**WORK REQUIRED**
Retype, word for word, every line of the records below starting at the one that contains "elems := s1.elems.map" and ending at the one that contains "let g : RGroup"; include both of those lines and nothing more.

**DATA FOR ANALYSIS**

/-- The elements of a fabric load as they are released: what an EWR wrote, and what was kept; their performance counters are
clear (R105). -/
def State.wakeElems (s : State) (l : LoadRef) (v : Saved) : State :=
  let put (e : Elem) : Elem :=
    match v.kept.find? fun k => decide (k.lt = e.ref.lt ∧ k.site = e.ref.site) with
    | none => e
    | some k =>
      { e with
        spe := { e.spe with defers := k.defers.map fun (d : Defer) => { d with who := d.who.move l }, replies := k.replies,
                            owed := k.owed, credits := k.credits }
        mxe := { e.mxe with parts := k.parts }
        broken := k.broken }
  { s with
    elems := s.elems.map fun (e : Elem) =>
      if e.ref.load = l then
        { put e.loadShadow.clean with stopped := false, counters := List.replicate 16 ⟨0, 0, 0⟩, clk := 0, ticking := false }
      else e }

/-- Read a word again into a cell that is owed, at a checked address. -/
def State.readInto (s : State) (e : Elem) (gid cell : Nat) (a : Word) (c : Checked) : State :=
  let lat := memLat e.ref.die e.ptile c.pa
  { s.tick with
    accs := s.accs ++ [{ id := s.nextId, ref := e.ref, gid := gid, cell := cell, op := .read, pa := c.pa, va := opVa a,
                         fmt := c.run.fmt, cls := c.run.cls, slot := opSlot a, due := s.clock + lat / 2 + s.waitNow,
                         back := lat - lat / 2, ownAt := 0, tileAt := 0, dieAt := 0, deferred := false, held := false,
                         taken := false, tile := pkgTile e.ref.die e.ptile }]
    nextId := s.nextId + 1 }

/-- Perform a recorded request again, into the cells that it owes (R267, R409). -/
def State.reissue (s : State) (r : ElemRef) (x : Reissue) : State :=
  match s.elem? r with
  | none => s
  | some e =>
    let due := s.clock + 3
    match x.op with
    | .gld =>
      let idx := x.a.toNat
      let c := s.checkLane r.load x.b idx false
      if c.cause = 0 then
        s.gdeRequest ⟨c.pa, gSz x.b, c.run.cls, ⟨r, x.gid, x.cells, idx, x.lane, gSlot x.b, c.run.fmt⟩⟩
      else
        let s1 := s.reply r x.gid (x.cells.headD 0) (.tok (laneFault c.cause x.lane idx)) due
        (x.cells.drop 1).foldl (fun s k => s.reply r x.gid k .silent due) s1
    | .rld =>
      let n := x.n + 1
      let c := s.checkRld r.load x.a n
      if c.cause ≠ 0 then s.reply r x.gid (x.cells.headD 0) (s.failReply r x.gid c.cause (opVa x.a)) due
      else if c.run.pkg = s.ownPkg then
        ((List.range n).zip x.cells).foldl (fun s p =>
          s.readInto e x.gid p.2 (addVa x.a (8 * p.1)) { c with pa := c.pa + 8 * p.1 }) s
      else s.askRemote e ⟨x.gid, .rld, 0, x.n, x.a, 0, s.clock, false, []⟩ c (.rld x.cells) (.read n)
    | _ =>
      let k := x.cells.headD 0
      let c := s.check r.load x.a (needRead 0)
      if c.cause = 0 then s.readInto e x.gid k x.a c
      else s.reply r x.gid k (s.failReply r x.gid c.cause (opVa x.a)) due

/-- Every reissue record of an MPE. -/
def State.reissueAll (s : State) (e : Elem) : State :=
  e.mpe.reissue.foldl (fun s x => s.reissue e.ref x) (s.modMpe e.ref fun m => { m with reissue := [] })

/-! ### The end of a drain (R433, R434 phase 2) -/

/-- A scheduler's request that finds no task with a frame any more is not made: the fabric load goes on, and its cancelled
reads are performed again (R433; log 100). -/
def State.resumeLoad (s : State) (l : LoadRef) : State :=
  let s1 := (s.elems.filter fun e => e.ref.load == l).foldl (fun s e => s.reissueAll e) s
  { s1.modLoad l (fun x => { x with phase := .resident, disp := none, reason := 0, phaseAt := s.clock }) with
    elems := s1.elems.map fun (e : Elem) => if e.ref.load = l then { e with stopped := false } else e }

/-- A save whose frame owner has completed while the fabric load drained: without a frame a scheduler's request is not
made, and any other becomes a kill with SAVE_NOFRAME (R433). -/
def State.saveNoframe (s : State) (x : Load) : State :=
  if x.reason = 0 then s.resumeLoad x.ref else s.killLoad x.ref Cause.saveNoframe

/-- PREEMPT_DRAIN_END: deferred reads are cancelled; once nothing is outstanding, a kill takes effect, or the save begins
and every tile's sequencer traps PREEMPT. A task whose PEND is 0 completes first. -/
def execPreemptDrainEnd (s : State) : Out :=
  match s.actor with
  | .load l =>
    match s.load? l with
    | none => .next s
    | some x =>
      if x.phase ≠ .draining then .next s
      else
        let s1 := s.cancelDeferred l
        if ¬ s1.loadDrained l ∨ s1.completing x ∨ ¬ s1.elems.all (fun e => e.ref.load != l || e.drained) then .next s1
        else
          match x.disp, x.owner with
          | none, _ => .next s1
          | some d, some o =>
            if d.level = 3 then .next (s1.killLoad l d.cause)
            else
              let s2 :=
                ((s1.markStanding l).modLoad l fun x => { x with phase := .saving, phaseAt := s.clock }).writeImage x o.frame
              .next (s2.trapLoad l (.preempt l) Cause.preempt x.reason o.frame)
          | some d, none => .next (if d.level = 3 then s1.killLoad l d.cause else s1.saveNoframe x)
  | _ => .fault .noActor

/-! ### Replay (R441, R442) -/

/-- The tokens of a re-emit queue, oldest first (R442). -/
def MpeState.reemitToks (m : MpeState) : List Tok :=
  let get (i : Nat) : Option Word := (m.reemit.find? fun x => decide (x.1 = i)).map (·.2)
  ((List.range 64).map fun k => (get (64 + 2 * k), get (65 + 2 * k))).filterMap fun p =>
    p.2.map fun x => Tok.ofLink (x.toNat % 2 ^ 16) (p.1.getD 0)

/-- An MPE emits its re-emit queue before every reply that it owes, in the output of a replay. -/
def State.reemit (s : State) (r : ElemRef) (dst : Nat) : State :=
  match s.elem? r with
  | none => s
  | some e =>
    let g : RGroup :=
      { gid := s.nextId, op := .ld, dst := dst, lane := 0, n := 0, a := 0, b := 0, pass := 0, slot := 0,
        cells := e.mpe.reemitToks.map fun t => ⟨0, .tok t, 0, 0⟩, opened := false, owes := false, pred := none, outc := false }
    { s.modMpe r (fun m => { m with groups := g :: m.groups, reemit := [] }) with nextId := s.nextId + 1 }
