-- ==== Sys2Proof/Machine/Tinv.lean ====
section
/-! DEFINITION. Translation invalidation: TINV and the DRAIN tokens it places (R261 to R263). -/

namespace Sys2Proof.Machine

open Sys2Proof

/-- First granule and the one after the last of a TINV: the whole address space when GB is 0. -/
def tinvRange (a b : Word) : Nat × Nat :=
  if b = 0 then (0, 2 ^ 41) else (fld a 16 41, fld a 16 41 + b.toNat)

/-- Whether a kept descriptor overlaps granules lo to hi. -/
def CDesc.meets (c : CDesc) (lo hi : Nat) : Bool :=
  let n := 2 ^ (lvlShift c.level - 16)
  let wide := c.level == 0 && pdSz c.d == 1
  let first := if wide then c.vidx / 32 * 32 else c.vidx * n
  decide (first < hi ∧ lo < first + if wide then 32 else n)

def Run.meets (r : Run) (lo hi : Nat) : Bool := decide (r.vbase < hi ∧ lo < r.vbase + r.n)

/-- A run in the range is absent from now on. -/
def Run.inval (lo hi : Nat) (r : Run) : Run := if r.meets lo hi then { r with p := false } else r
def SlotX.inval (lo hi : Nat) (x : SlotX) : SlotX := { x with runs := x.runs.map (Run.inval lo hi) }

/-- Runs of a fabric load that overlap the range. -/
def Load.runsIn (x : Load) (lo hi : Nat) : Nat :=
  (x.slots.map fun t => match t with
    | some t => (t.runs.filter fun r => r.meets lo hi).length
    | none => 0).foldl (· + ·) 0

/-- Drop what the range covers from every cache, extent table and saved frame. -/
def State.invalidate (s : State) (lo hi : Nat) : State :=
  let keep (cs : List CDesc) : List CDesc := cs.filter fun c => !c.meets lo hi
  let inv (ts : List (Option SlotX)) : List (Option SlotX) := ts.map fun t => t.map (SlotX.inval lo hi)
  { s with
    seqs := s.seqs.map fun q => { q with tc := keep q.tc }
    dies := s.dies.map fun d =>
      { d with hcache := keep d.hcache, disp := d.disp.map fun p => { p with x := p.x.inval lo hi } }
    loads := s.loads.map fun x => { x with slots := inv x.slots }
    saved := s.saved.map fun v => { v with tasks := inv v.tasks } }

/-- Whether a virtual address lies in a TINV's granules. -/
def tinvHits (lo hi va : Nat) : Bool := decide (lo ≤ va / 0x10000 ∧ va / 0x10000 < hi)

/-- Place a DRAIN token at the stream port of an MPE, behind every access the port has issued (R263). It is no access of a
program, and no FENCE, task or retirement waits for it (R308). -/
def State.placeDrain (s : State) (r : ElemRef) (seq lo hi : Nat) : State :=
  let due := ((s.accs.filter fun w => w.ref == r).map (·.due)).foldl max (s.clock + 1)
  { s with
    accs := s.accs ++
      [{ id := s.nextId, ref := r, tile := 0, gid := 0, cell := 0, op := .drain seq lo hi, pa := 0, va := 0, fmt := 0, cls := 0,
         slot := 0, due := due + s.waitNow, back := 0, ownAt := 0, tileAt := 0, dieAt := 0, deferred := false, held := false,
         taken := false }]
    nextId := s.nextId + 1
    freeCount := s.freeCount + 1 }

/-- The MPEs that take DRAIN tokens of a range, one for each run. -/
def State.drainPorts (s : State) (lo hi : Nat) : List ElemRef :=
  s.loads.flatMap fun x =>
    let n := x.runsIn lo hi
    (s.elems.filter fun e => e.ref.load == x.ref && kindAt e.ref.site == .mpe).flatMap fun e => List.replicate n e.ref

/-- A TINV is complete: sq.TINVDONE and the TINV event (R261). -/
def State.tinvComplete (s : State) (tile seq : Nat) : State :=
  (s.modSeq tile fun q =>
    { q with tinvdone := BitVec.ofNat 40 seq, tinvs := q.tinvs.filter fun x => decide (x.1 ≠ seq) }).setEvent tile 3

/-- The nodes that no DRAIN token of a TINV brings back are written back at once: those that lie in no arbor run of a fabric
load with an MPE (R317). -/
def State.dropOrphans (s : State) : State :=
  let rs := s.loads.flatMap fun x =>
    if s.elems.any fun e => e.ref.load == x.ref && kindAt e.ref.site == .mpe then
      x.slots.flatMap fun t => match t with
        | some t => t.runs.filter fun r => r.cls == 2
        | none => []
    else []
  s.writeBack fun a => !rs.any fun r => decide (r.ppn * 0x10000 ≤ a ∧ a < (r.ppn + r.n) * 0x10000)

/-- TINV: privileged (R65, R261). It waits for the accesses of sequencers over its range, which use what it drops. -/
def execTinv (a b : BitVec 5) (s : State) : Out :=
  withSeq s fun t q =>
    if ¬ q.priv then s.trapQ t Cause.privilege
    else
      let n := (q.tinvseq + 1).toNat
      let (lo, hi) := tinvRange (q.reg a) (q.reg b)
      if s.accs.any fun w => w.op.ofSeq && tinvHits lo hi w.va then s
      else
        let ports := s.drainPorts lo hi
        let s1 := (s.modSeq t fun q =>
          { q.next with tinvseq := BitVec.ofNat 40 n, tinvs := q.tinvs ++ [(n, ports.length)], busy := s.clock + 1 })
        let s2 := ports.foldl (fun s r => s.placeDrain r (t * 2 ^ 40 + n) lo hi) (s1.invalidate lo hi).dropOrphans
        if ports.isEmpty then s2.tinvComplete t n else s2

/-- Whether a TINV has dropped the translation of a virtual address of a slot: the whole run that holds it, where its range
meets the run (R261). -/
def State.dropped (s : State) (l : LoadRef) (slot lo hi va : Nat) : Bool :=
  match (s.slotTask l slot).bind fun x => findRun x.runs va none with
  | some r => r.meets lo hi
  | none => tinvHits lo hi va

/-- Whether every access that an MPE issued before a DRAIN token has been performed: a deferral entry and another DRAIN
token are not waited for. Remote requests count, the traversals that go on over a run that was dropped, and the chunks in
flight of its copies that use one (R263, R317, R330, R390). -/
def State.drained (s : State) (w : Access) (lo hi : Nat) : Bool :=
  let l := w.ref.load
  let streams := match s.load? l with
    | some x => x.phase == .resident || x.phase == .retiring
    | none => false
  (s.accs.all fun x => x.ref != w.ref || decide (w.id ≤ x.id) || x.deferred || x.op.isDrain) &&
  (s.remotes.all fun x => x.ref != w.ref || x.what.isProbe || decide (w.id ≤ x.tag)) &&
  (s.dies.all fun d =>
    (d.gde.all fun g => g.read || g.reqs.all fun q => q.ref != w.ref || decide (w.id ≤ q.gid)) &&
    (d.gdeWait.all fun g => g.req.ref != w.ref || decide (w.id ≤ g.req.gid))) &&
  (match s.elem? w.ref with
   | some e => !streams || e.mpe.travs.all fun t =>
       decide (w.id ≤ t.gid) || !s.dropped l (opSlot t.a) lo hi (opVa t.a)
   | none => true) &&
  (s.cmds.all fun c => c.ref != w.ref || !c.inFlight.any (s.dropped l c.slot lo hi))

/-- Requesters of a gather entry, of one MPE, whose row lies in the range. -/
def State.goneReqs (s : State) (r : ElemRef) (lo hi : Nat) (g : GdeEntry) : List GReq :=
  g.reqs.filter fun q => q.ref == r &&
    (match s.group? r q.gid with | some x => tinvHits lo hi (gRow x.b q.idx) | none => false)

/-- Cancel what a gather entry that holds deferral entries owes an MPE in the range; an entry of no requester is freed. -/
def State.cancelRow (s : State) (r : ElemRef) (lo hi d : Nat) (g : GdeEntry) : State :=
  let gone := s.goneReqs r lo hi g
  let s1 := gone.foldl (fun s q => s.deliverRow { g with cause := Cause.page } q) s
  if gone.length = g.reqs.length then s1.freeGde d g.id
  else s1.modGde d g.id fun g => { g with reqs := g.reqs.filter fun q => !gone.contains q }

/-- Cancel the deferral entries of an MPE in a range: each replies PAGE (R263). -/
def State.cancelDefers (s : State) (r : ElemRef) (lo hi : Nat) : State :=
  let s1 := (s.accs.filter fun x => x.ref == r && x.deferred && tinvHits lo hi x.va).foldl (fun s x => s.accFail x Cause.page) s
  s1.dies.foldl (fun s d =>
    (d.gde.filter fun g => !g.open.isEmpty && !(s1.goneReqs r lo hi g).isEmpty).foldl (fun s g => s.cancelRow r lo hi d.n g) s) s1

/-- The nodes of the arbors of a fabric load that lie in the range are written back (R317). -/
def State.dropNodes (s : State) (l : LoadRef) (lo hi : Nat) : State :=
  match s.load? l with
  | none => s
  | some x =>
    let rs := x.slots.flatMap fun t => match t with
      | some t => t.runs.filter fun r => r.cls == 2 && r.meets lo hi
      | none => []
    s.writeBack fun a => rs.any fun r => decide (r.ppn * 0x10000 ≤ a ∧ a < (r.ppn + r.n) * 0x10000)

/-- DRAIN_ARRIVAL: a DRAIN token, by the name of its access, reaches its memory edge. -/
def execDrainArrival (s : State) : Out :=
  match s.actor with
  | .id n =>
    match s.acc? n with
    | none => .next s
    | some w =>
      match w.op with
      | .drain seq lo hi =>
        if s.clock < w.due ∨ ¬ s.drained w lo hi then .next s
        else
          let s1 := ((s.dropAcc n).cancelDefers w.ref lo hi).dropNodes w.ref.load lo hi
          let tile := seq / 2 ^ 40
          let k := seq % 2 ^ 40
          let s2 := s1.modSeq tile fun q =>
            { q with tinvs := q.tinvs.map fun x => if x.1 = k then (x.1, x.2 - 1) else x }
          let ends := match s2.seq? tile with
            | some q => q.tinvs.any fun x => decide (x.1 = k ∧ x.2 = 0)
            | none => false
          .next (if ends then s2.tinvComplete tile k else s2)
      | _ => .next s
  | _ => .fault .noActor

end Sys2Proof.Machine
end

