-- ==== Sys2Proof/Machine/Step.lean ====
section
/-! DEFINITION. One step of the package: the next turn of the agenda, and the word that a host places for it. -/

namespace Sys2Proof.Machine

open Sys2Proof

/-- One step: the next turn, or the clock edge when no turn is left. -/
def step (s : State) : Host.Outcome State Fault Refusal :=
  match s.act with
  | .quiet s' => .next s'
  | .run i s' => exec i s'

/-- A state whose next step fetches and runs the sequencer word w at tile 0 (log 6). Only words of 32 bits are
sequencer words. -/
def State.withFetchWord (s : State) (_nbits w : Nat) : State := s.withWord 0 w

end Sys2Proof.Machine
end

**SOLUTION TO THE EXERCISE**
    elems := s1.elems.map fun (e : Elem) => if e.ref.load = l then { e with stopped := false } else e }

/-- A save whose frame owner has completed while the fabric load drained: without a frame a scheduler's request is not
made, and any other becomes a kill with SAVE_NOFRAME (R433). -/
def State.saveNoframe (s : State) (x : Load) : State :=
  if x.reason = 0 then s.resumeLoad x.ref else s.killLoad x.ref Cause.saveNoframe

/-- PREEMPT_DRAIN_END: deferred reads are cancelled; once nothing is outstanding, a kill takes effect, or the save begins
and every tile's sequencer traps PREEMPT. A task whose PEND is 0 completes first. -/
def execPreemptDrainEnd (s : State) : Out :=
  match s.actor with
  | .load l =>
    match s.load? l with
    | none => .next s
    | some x =>
      if x.phase ≠ .draining then .next s
      else
        let s1 := s.cancelDeferred l
        if ¬ s1.loadDrained l ∨ s1.completing x ∨ ¬ s1.elems.all (fun e => e.ref.load != l || e.drained) then .next s1
        else
          match x.disp, x.owner with
          | none, _ => .next s1
          | some d, some o =>
            if d.level = 3 then .next (s1.killLoad l d.cause)
            else
              let s2 :=
                ((s1.markStanding l).modLoad l fun x => { x with phase := .saving, phaseAt := s.clock }).writeImage x o.frame
              .next (s2.trapLoad l (.preempt l) Cause.preempt x.reason o.frame)
          | some d, none => .next (if d.level = 3 then s1.killLoad l d.cause else s1.saveNoframe x)
  | _ => .fault .noActor

/-! ### Replay (R441, R442) -/

/-- The tokens of a re-emit queue, oldest first (R442). -/
def MpeState.reemitToks (m : MpeState) : List Tok :=
  let get (i : Nat) : Option Word := (m.reemit.find? fun x => decide (x.1 = i)).map (·.2)
  ((List.range 64).map fun k => (get (64 + 2 * k), get (65 + 2 * k))).filterMap fun p =>
    p.2.map fun x => Tok.ofLink (x.toNat % 2 ^ 16) (p.1.getD 0)

/-- An MPE emits its re-emit queue before every reply that it owes, in the output of a replay. -/
def State.reemit (s : State) (r : ElemRef) (dst : Nat) : State :=
  match s.elem? r with
  | none => s
  | some e =>
    let g : RGroup :=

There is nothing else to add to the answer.